Astronomers Discover Fastest Known Asteroid In Our Solar System
Artist’s illustration of the fastest asteroid 2021 PH27, Credit: CTIO/NOIRLab/NSF/AURA/J. da Silva (Spaceengine)

The universe is slowly being traced as this time astronomers have discovered the fastest known asteroid – 2021 PH27 – in our solar system, which takes just 113 days to take a round around the sun. Other than Mercury, which circles the Sun in just 88 days, 2021 PH27 – the Usain Bolt of space rocks – holds the record for the shortest orbital period to take a lap around the sun.

In one of the closest approaches during its orbital period, 2021 PH27 reached about 12.4 million miles (or 20 million km) from the sun this distance is more than twice as close as Mercury reached. And during such time, the temperature on its surface rises to about 900 degrees Fahrenheit or about 500 degrees Celsius (which even melts lead).

2021 PH27 was discovered on August 13 by the Carnegie Institution of Science’s Scott S. Sheppard, with the help of a Dark Energy Camera atop the Víctor M, and is the fastest known asteroid in our solar system yet. To confirm its speed and orbit, Blanco 4m Telescope at Cerro Tololo Inter-American Observatory in Chile, an international team of astronomers across two continents working together for few upcoming days.

Sheppard said that, “Though telescope time for astronomers is very precious, the international nature and love of the unknown make astronomers very willing to override their own science and observations to follow up new, interesting discoveries like this.”

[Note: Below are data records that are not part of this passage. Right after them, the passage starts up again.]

-- ==== Sys2Proof/Laws/Ops.lean ====
section
/-! SUPPORT. For each shared operation, one lemma that says what it can do. -/

namespace Sys2Proof.Machine

theorem writeTable_wf {s : State} (i : Byte) (v : Word) (h : s.table.wf = true) : (writeTable i v s).table.wf = true :=
  Memory.wf_write v h i.isLt

/-- A table read after a table write (20_memory rule R33). -/
theorem readTable_writeTable (i j : Byte) (v : Word) (s : State) :
    readTable j (writeTable i v s) = if i = j then some v else readTable j s := by
  simp only [readTable, writeTable_table, Memory.read_write, ← BitVec.toNat_inj]

theorem readTable_congr {s t : State} (h : s.table = t.table) (i : Byte) : readTable i s = readTable i t := by
  rw [readTable, readTable, h]

theorem readTable_fillTable (s : State) (i : Byte) : readTable i (fillTable s) = some (tableEntry i) :=
  read_builtMemory i

/-- All that `EnsureBuilt()` can do: nothing when `BUILT` is 1, the whole build when it is 0 (rule R73). -/
theorem ensureBuilt_cases (s : State) :
    (s.built = true ∧ ensureBuilt s = s) ∨ (s.built = false ∧ ensureBuilt s = fillTable s) := by
  cases h : s.built <;> simp [ensureBuilt, h]

@[simp] theorem ensureBuilt_crc (s : State) : (ensureBuilt s).crc = s.crc := by
  rcases ensureBuilt_cases s with ⟨_, h⟩ | ⟨_, h⟩ <;> simp [h]

@[simp] theorem ensureBuilt_pc (s : State) : (ensureBuilt s).pc = s.pc := by
  rcases ensureBuilt_cases s with ⟨_, h⟩ | ⟨_, h⟩ <;> simp [h]

@[simp] theorem ensureBuilt_commands (s : State) : (ensureBuilt s).commands = s.commands := by
  rcases ensureBuilt_cases s with ⟨_, h⟩ | ⟨_, h⟩ <;> simp [h]

@[simp] theorem ensureBuilt_responses (s : State) : (ensureBuilt s).responses = s.responses := by
  rcases ensureBuilt_cases s with ⟨_, h⟩ | ⟨_, h⟩ <;> simp [h]

@[simp] theorem ensureBuilt_built (s : State) : (ensureBuilt s).built = true := by
  rcases ensureBuilt_cases s with ⟨hb, h⟩ | ⟨_, h⟩ <;> simp [*]

/-- `EnsureBuilt()` keeps the canonical form. -/
theorem ensureBuilt_wf {s : State} (h : s.table.wf = true) : (ensureBuilt s).table.wf = true := by
  rcases ensureBuilt_cases s with ⟨_, e⟩ | ⟨_, e⟩
  · rwa [e]
  · rw [e]; exact builtMemory_wf

/-- All that `withEntry` can do: pass on the entry with the state after the build, or fault where there is none. -/
theorem withEntry_cases (i : Byte) (s : State) (k : Word → State → Host.Outcome State Fault Refusal) :
    (∃ v, readTable i (ensureBuilt s) = some v ∧ withEntry i s k = k v (ensureBuilt s)) ∨
    (readTable i (ensureBuilt s) = none ∧ withEntry i s k = .fault (.noTableEntry i)) := by
  cases h : readTable i (ensureBuilt s) with
  | none => exact .inr ⟨rfl, by simp [withEntry, h]⟩
  | some v => exact .inl ⟨v, rfl, by simp [withEntry, h]⟩

/-- A fetch reads the word at `pc`, or finds the list exhausted. -/
theorem fetchCommand_eq_none (s : State) : fetchCommand s = none ↔ s.commands.length ≤ s.pc :=
  List.getElem?_eq_none_iff

theorem fetchCommand_eq_some_lt {s : State} {w : Word} (h : fetchCommand s = some w) : s.pc < s.commands.length :=
  (List.getElem?_eq_some_iff.mp h).1

/-- A placed command is the next one fetched. -/
theorem fetchCommand_placeCommand (w : Word) (s : State) : fetchCommand (placeCommand w s) = some w := by
  have hlen : (s.commands.take s.pc ++ List.replicate (s.pc - s.commands.length) (0 : Word)).length = s.pc := by
    rw [List.length_append, List.length_take, List.length_replicate]; omega
  simp only [fetchCommand, placeCommand]
  rw [List.append_assoc, List.getElem?_append_right (by omega), hlen]
  simp

/-- All that a step can be: the run is over, the word is reserved, or the decoded command runs. -/
theorem step_cases (s : State) :
    (s.commands.length ≤ s.pc ∧ step s = .refused .runEnded) ∨
    (∃ w kind, fetchCommand s = some w ∧ decode w = .reserved kind ∧ step s = .refused (.reservedWord kind)) ∨
    (∃ w i, fetchCommand s = some w ∧ decode w = .command i ∧ step s = exec i s) := by
  cases h : fetchCommand s with
  | none => exact .inl ⟨(fetchCommand_eq_none s).mp h, by simp [step, h]⟩
  | some w =>
    cases hd : decode w with
    | reserved kind => exact .inr (.inl ⟨w, kind, rfl, hd, by simp [step, h, hd]⟩)
    | command i => exact .inr (.inr ⟨w, i, rfl, hd, by simp [step, h, hd]⟩)

/-- Where a step gives a next state, it ran the decoded command. -/
theorem step_next {s t : State} (h : step s = .next t) :
    ∃ w i, fetchCommand s = some w ∧ decode w = .command i ∧ exec i s = .next t := by
  rcases step_cases s with ⟨_, e⟩ | ⟨_, _, _, _, e⟩ | ⟨w, i, hw, hd, e⟩
  · rw [e] at h; cases h
  · rw [e] at h; cases h
  · exact ⟨w, i, hw, hd, e ▸ h⟩

end Sys2Proof.Machine
end

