/-- Settles O24, from the one result of each command. -/
theorem crcWritersAndReaders : Obligations.CrcWritersAndReaders := by
  refine ⟨fun _ => rfl, fun i s t hs h => ?_⟩
  have ht := eq_execResult hs h
  refine ⟨(exec_next_iff.mp h).crc, ?init, ?upd, ?rdcrc, ?others⟩
  case init => rintro rfl; rw [ht]; rfl
  case upd => rintro b rfl; rw [ht]; rfl
  case rdcrc => rintro rfl; rw [ht]; rfl
  case others =>
    intro hi c
    have hcrc : writesCrc i = false ∧ i ≠ .rdcrc := by
      rcases hi with rfl | ⟨j, rfl | rfl | rfl⟩ <;> exact ⟨rfl, nofun⟩
    obtain ⟨hwrites, hreads⟩ := hcrc
    have hs' : TableInvariant { s with crc := c } := hs
    rw [exec_eq hs', execResult_withCrc s c hwrites hreads, ht]

/-- Settles O48: `INIT` and reset leave `CRC` at 0, and the list folds the bytes of its `UPD`s into it. -/
theorem crcDependsOnUpdBytesOnly : Obligations.CrcDependsOnUpdBytesOnly :=
  ⟨fun s _ hs hcs => ⟨_, execList_eq hs _, crc_foldl_execResult (execResult s .init) hcs⟩,
   fun b words _ hcs => ⟨_, execList_eq (tableInvariant_start b words) _, crc_foldl_execResult _ hcs⟩⟩

/-- Settles O51: both lists complete, and a `BUILD` shows nothing. -/
theorem buildPlacementUnobservable : Obligations.BuildPlacementUnobservable := by
  intro s cs hs
  have h := sameShown_foldl_filter_build (s := s) (t := s) ⟨rfl, rfl⟩ cs
  exact ⟨_, _, execList_eq hs _, execList_eq hs _, h.responses, h.crc⟩

/-- Settles O18: the table of a start is empty or the built one. -/
theorem startMeetsInvariant : Obligations.StartMeetsInvariant := by
  have hstart (b : Bool) (words : List Word) : StateInv (State.start b words) := by
    refine ⟨?_, tableInvariant_start b words, Nat.zero_le _⟩
    cases b
    · rfl
    · exact builtMemory_wf
  exact ⟨hstart, hstart Config.buildAtReset []⟩

end Sys2Proof.Machine
end

section
/-! PROOFS. The encoder read through the two fields of a word, and the decoder on what it gives (30_encoding rule R55). -/

namespace Sys2Proof

/-- The number of a word with the given fields. -/
theorem toNat_fields (opc arg : Byte) : (opc ++ arg).toNat = 2 ^ 8 * opc.toNat + arg.toNat := by
  rw [BitVec.toNat_append, ← Nat.shiftLeft_add_eq_or_of_lt arg.isLt, Nat.shiftLeft_eq, Nat.mul_comm]

/-- The encoder's sum: an operand added to a word whose low byte is 0 never carries out of that byte. -/
theorem append_zero_add (opc arg : Byte) : (opc ++ (0 : Byte)) + arg.setWidth 16 = opc ++ arg := by
  refine BitVec.eq_of_toNat_eq ?_
  have hopc := opc.isLt
  have harg := arg.isLt
  have hzero : (0 : Byte).toNat = 0 := rfl
  rw [BitVec.toNat_add, toNat_fields, toNat_fields, BitVec.toNat_setWidth, hzero]
  omega

theorem encode_upd (b : Byte) : encode (.upd b) = (0x03 : Byte) ++ b := append_zero_add 0x03 b

theorem encode_rdtab (i : Byte) : encode (.rdtab i) = (0x05 : Byte) ++ i := append_zero_add 0x05 i

theorem encode_rdtlo (i : Byte) : encode (.rdtlo i) = (0x06 : Byte) ++ i := append_zero_add 0x06 i

theorem encode_rdthi (i : Byte) : encode (.rdthi i) = (0x07 : Byte) ++ i := append_zero_add 0x07 i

Asteroids entering the solar system appear as on earth and seem to be moving behind it. Scientists are optimistic to get more accurate information of the orbit after which the asteroid will get its official name. Asteroids like 2021 PH27 helps in understanding the danger towards earth from exterior asteroids.

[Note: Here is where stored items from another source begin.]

/-- 20_memory.md R71: while a unit is busy, every access to its block but a 4-byte read of its STATUS is a BusError, that read
is answered, and accesses to the other unit's block do not depend on the latch. -/
def Obligations.BusyUnitAnswersOnlyStatus : Prop :=
  ∀ (s : State) (a : Nat) (size : AccessSize),
    ((latchOf s (blockOf a)).pending = true →
      (∀ v, ∃ e, busWrite s a size v = .error e) ∧
      (¬ (size = .word ∧ a = regOffset (blockOf a) .status) → ∃ e, busRead s a size = .error e) ∧
      (size = .word → a = regOffset (blockOf a) .status →
        busRead s a size = .ok (statusOf s (blockOf a)).toNat)) ∧
    ∀ (u : DevUnit) (l : Latch), u ≠ blockOf a →
      busRead (setLatch s u l) a size = busRead s a size ∧
      ∀ v, busWrite (setLatch s u l) a size v = (busWrite s a size v).map fun t => setLatch t u l

/-- 20_memory.md R61, R69 check 1: an access that covers a reserved offset of the map is a BusError for that reason, whatever
else is wrong with it. -/
def Obligations.ReservedOffsetsAreBusErrors : Prop :=
  ∀ (s : State) (a b : Nat) (size : AccessSize), s.cfg.wf = true → a ≤ b → b < a + sizeBytes size →
    ((0x010 ≤ b ∧ b ≤ 0x0FF) ∨ (0x1C0 ≤ b ∧ b ≤ 0x1FF) ∨ (0x210 ≤ b ∧ b ≤ 0x3FF) ∨
      (0x400 + s.cfg.maxLen ≤ b ∧ b ≤ 0x7FF) ∨ (0x800 + s.cfg.txtSize ≤ b ∧ b ≤ 0xFFF)) →
    busRead s a size = .error .reservedOffset ∧ ∀ v, busWrite s a size v = .error .reservedOffset

/-- 20_memory.md R65: a register is reached only with 4 bytes at its own, 4-aligned offset: any other access at one of its bytes
is a BusError. -/
def Obligations.RegistersAreReachedWhole : Prop :=
  ∀ (s : State) (u : DevUnit) (r : Reg) (a : Nat) (size : AccessSize),
    regOffset u r ≤ a → a < regOffset u r + 4 → ¬ (size = .word ∧ a = regOffset u r) →
    regOffset u r % 4 = 0 ∧ (∃ e, busRead s a size = .error e) ∧ ∀ v, ∃ e, busWrite s a size v = .error e

/-- 20_memory.md R67, R68 and 10_state.md R31, R36: on an idle unit CMD reads 0, PARAM registers read back what is written, all
32 bits of it, and a write to STATUS is refused as read-only. -/
def Obligations.IdleRegistersReadAndWrite : Prop :=
  ∀ (s : State) (u : DevUnit) (v : Word32), (latchOf s u).pending = false →
    busRead s (regOffset u .cmd) .word = .ok 0 ∧
    busRead s (regOffset u .status) .word = .ok (statusOf s u).toNat ∧
    busWrite s (regOffset u .param0) .word v.toNat = .ok (setParam0 s u v) ∧
    busWrite s (regOffset u .param1) .word v.toNat = .ok (setParam1 s u v) ∧
    busRead (setParam0 s u v) (regOffset u .param0) .word = .ok v.toNat ∧
    busRead (setParam1 s u v) (regOffset u .param1) .word = .ok v.toNat ∧
    busWrite s (regOffset u .status) .word v.toNat = .error .readOnly

/-- 20_memory.md R66: an aligned access inside one window of an idle unit is performed: a read answers the window's bytes in
little-endian order, a write of DIN, BIN or TXT is done, a write of DOUT is refused. -/
def Obligations.AlignedWindowAccessesArePerformed : Prop :=
  ∀ (s : State) (w : Window) (k : Nat) (size : AccessSize), s.cfg.wf = true →
    (latchOf s (blockOf (winBase w))).pending = false →
    (winBase w + k) % sizeBytes size = 0 → k + sizeBytes size ≤ winSize s.cfg w →
    busRead s (winBase w + k) size = .ok (leValue (memReadBytes s.mem (winBase w + k) (sizeBytes size))) ∧
    (w ≠ .dout → ∀ v, ∃ t, busWrite s (winBase w + k) size v = .ok t) ∧
    (w = .dout → ∀ v, busWrite s (winBase w + k) size v = .error .readOnly)

/-- 20_memory.md R66: an access that starts in a window and is misaligned, or covers a byte outside the window, is a
BusError. -/
def Obligations.MisalignedWindowAccessesAreBusErrors : Prop :=
  ∀ (s : State) (w : Window) (k : Nat) (size : AccessSize), s.cfg.wf = true → k < winSize s.cfg w →
    ((winBase w + k) % sizeBytes size ≠ 0 ∨ winSize s.cfg w < k + sizeBytes size) →
    (∃ e, busRead s (winBase w + k) size = .error e) ∧ ∀ v, ∃ e, busWrite s (winBase w + k) size v = .error e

The major asteroid between Mars and Jupiter is the area where most of the asteroid resides. That’s the place from where the danger to earth came, as they get launched from their trajectories for any reason.

Sheppard mentioned that, “The fraction of asteroids interior to Earth and Venus compared to the exterior will give us insights into the strength and make-up of these objects.” He added, “It is important to count a population of asteroids interior to Earth’s orbit, including those which reach earth during daylight and that cannot easily be discovered in most surveys that are observing at night, away from the sun.”

Some further observations are required which will unveil some mysteries. But it will take time to collect more data. As team members said that 2021 PH27 is now moving behind the sun from our point of view, and it won’t re-emerge until early 2022.